_HOW TO COMPLETE THIS TASK_:
Every entry below must appear again, exactly as written.

──────── RECORDS FOR PROCESSING ────────

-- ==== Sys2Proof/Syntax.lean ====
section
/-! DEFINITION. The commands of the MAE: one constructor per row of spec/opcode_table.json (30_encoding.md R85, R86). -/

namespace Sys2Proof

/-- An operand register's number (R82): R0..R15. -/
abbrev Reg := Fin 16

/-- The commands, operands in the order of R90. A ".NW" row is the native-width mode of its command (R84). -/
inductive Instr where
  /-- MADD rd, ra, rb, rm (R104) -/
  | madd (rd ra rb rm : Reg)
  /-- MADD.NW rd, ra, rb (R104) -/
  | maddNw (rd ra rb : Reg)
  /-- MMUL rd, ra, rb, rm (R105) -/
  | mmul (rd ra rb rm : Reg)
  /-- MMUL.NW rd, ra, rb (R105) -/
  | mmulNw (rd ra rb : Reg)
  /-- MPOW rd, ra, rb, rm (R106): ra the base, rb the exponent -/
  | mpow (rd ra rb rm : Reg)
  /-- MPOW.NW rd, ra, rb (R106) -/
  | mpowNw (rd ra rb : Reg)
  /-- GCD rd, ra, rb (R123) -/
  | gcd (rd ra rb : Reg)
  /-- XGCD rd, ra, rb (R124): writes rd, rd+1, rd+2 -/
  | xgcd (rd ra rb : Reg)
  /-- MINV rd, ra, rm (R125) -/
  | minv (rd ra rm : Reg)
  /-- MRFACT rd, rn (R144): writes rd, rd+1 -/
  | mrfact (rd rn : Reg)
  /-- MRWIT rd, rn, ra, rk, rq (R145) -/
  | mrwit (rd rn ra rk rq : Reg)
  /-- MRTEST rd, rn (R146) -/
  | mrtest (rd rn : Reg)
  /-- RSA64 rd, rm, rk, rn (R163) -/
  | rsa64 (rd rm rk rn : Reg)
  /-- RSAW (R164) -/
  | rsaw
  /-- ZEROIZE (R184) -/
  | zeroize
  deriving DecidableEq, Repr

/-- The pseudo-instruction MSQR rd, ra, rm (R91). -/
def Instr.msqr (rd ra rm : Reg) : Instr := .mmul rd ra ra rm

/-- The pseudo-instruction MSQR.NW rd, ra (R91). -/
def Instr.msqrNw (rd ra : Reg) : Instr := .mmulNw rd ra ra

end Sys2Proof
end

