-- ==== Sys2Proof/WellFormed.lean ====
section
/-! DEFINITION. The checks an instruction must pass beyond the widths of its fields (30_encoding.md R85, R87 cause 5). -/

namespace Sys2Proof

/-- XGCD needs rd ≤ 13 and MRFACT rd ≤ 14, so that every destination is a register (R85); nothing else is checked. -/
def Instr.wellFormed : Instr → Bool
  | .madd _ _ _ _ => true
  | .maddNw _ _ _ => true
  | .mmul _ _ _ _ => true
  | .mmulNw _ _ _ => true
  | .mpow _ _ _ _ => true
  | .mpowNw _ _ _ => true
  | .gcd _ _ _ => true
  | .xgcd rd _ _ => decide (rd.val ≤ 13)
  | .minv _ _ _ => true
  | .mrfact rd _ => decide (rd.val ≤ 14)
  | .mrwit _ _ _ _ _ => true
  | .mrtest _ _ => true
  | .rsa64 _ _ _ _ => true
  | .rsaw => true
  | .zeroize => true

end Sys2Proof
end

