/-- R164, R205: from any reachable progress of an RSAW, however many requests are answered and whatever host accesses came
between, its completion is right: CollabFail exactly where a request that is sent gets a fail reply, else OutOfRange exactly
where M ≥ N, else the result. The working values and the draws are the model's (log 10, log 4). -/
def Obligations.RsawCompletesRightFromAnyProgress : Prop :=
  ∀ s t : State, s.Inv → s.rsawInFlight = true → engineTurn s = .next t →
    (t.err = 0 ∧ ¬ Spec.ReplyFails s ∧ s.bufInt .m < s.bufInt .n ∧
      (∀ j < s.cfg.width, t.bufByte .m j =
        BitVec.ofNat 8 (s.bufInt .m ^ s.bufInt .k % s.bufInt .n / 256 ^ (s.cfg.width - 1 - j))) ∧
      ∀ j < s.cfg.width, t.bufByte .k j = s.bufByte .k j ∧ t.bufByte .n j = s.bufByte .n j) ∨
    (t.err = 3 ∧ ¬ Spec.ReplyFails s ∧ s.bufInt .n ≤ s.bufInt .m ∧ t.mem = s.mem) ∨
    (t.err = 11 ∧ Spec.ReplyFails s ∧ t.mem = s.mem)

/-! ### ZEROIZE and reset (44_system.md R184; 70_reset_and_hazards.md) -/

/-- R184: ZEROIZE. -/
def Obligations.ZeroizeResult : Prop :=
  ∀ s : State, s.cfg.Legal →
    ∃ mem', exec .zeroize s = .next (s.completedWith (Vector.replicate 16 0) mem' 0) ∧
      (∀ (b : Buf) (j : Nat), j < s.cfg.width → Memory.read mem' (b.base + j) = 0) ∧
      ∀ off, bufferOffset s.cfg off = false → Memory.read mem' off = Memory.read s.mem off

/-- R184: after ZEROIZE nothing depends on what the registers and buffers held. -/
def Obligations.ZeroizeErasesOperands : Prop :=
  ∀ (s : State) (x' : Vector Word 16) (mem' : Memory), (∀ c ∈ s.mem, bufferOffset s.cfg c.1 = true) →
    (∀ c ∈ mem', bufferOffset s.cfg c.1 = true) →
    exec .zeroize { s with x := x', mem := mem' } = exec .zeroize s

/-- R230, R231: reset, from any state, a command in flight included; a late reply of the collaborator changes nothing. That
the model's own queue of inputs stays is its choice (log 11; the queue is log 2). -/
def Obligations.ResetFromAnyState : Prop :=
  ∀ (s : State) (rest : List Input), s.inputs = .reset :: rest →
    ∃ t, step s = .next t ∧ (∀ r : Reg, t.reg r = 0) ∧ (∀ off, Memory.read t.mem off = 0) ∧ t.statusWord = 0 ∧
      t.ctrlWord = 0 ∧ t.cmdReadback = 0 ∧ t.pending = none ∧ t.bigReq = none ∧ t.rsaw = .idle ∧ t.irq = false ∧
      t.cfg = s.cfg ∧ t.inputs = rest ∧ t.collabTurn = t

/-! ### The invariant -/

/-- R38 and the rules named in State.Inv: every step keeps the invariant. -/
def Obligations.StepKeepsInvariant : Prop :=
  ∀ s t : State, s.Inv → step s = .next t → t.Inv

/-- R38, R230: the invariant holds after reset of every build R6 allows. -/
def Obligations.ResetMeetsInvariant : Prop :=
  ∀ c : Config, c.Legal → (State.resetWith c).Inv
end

────────

_TASK RESPONSE_:
-- ==== Sys2Proof/Syntax.lean ====
section
/-! DEFINITION. The commands of the MAE: one constructor per row of spec/opcode_table.json (30_encoding.md R85, R86). -/

namespace Sys2Proof

/-- An operand register's number (R82): R0..R15. -/
abbrev Reg := Fin 16

/-- The commands, operands in the order of R90. A ".NW" row is the native-width mode of its command (R84). -/
inductive Instr where
  /-- MADD rd, ra, rb, rm (R104) -/
  | madd (rd ra rb rm : Reg)
  /-- MADD.NW rd, ra, rb (R104) -/
  | maddNw (rd ra rb : Reg)
  /-- MMUL rd, ra, rb, rm (R105) -/
  | mmul (rd ra rb rm : Reg)
  /-- MMUL.NW rd, ra, rb (R105) -/
  | mmulNw (rd ra rb : Reg)
  /-- MPOW rd, ra, rb, rm (R106): ra the base, rb the exponent -/
  | mpow (rd ra rb rm : Reg)
  /-- MPOW.NW rd, ra, rb (R106) -/
  | mpowNw (rd ra rb : Reg)
  /-- GCD rd, ra, rb (R123) -/
  | gcd (rd ra rb : Reg)
  /-- XGCD rd, ra, rb (R124): writes rd, rd+1, rd+2 -/
  | xgcd (rd ra rb : Reg)
  /-- MINV rd, ra, rm (R125) -/
  | minv (rd ra rm : Reg)
  /-- MRFACT rd, rn (R144): writes rd, rd+1 -/
  | mrfact (rd rn : Reg)
  /-- MRWIT rd, rn, ra, rk, rq (R145) -/
  | mrwit (rd rn ra rk rq : Reg)
  /-- MRTEST rd, rn (R146) -/
  | mrtest (rd rn : Reg)
  /-- RSA64 rd, rm, rk, rn (R163) -/
  | rsa64 (rd rm rk rn : Reg)
  /-- RSAW (R164) -/
  | rsaw
  /-- ZEROIZE (R184) -/
  | zeroize
  deriving DecidableEq, Repr

/-- The pseudo-instruction MSQR rd, ra, rm (R91). -/
def Instr.msqr (rd ra rm : Reg) : Instr := .mmul rd ra ra rm

/-- The pseudo-instruction MSQR.NW rd, ra (R91). -/
def Instr.msqrNw (rd ra : Reg) : Instr := .mmulNw rd ra ra

end Sys2Proof
end

-- ==== Sys2Proof/WellFormed.lean ====
section
/-! DEFINITION. The checks an instruction must pass beyond the widths of its fields (30_encoding.md R85, R87 cause 5). -/

namespace Sys2Proof

/-- XGCD needs rd ≤ 13 and MRFACT rd ≤ 14, so that every destination is a register (R85); nothing else is checked. -/
def Instr.wellFormed : Instr → Bool
  | .madd _ _ _ _ => true
  | .maddNw _ _ _ => true
  | .mmul _ _ _ _ => true
  | .mmulNw _ _ _ => true
  | .mpow _ _ _ _ => true
  | .mpowNw _ _ _ => true
  | .gcd _ _ _ => true
  | .xgcd rd _ _ => decide (rd.val ≤ 13)
  | .minv _ _ _ => true
  | .mrfact rd _ => decide (rd.val ≤ 14)
  | .mrwit _ _ _ _ _ => true
  | .mrtest _ _ => true
  | .rsa64 _ _ _ _ => true
  | .rsaw => true
  | .zeroize => true

end Sys2Proof
end

/-- R164, R205: from any reachable progress of an RSAW, however many requests are answered and whatever host accesses came
between, its completion is right: CollabFail exactly where a request that is sent gets a fail reply, else OutOfRange exactly
where M ≥ N, else the result. The working values and the draws are the model's (log 10, log 4). -/
def Obligations.RsawCompletesRightFromAnyProgress : Prop :=
  ∀ s t : State, s.Inv → s.rsawInFlight = true → engineTurn s = .next t →
    (t.err = 0 ∧ ¬ Spec.ReplyFails s ∧ s.bufInt .m < s.bufInt .n ∧
      (∀ j < s.cfg.width, t.bufByte .m j =
        BitVec.ofNat 8 (s.bufInt .m ^ s.bufInt .k % s.bufInt .n / 256 ^ (s.cfg.width - 1 - j))) ∧
      ∀ j < s.cfg.width, t.bufByte .k j = s.bufByte .k j ∧ t.bufByte .n j = s.bufByte .n j) ∨
    (t.err = 3 ∧ ¬ Spec.ReplyFails s ∧ s.bufInt .n ≤ s.bufInt .m ∧ t.mem = s.mem) ∨
    (t.err = 11 ∧ Spec.ReplyFails s ∧ t.mem = s.mem)

/-! ### ZEROIZE and reset (44_system.md R184; 70_reset_and_hazards.md) -/

/-- R184: ZEROIZE. -/
def Obligations.ZeroizeResult : Prop :=
  ∀ s : State, s.cfg.Legal →
    ∃ mem', exec .zeroize s = .next (s.completedWith (Vector.replicate 16 0) mem' 0) ∧
      (∀ (b : Buf) (j : Nat), j < s.cfg.width → Memory.read mem' (b.base + j) = 0) ∧
      ∀ off, bufferOffset s.cfg off = false → Memory.read mem' off = Memory.read s.mem off

/-- R184: after ZEROIZE nothing depends on what the registers and buffers held. -/
def Obligations.ZeroizeErasesOperands : Prop :=
  ∀ (s : State) (x' : Vector Word 16) (mem' : Memory), (∀ c ∈ s.mem, bufferOffset s.cfg c.1 = true) →
    (∀ c ∈ mem', bufferOffset s.cfg c.1 = true) →
    exec .zeroize { s with x := x', mem := mem' } = exec .zeroize s

/-- R230, R231: reset, from any state, a command in flight included; a late reply of the collaborator changes nothing. That
the model's own queue of inputs stays is its choice (log 11; the queue is log 2). -/
def Obligations.ResetFromAnyState : Prop :=
  ∀ (s : State) (rest : List Input), s.inputs = .reset :: rest →
    ∃ t, step s = .next t ∧ (∀ r : Reg, t.reg r = 0) ∧ (∀ off, Memory.read t.mem off = 0) ∧ t.statusWord = 0 ∧
      t.ctrlWord = 0 ∧ t.cmdReadback = 0 ∧ t.pending = none ∧ t.bigReq = none ∧ t.rsaw = .idle ∧ t.irq = false ∧
      t.cfg = s.cfg ∧ t.inputs = rest ∧ t.collabTurn = t

/-! ### The invariant -/

/-- R38 and the rules named in State.Inv: every step keeps the invariant. -/
def Obligations.StepKeepsInvariant : Prop :=
  ∀ s t : State, s.Inv → step s = .next t → t.Inv

/-- R38, R230: the invariant holds after reset of every build R6 allows. -/
def Obligations.ResetMeetsInvariant : Prop :=
  ∀ c : Config, c.Legal → (State.resetWith c).Inv
end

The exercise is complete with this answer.